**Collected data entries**

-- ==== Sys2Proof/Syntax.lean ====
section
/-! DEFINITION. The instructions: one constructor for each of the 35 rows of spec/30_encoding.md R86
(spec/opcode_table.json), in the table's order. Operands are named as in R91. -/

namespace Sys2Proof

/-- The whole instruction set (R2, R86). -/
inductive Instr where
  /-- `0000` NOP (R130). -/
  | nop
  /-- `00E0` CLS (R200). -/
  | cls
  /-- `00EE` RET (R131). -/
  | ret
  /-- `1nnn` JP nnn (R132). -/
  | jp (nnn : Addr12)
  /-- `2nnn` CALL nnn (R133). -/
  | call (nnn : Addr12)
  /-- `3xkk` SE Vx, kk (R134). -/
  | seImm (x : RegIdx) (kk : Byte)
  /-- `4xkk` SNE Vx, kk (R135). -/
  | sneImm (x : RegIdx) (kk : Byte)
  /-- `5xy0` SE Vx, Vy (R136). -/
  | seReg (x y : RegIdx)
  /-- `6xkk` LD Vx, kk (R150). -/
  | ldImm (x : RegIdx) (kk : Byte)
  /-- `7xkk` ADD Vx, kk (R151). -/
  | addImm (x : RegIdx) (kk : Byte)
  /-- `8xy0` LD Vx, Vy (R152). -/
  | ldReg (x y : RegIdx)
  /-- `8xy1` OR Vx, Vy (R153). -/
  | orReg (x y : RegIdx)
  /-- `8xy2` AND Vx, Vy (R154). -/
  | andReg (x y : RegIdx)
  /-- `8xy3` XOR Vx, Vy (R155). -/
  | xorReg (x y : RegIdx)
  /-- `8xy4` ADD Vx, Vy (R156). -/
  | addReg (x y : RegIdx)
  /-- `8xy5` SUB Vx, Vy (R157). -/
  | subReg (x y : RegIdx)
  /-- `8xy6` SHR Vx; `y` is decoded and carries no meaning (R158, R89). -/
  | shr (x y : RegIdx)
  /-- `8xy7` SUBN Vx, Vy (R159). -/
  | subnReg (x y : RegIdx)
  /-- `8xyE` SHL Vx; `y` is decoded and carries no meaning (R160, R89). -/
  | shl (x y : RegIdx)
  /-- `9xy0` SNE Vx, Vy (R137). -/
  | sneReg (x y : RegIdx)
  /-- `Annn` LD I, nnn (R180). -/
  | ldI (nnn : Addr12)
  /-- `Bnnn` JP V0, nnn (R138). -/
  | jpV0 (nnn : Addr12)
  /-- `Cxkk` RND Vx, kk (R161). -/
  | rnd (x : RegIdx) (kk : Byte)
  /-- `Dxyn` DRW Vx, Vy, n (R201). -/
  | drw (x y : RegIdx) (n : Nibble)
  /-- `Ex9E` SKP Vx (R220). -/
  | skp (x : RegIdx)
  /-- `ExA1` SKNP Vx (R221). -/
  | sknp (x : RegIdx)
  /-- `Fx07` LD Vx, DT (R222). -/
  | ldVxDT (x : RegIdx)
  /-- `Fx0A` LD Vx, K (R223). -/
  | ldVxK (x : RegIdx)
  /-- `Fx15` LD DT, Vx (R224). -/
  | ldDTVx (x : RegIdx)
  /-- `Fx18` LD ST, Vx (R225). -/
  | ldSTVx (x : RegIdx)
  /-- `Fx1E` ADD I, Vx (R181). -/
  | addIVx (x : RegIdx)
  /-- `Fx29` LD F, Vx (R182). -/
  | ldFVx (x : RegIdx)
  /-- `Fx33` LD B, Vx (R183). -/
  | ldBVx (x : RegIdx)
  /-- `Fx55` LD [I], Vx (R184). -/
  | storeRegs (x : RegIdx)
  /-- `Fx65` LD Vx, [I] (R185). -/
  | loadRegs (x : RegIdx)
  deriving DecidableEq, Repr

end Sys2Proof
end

**What is required**
Across the data, pull every line containing the string "decoded".

**Solution**
  /-- `8xy6` SHR Vx; `y` is decoded and carries no meaning (R158, R89). -/
  /-- `8xyE` SHL Vx; `y` is decoded and carries no meaning (R160, R89). -/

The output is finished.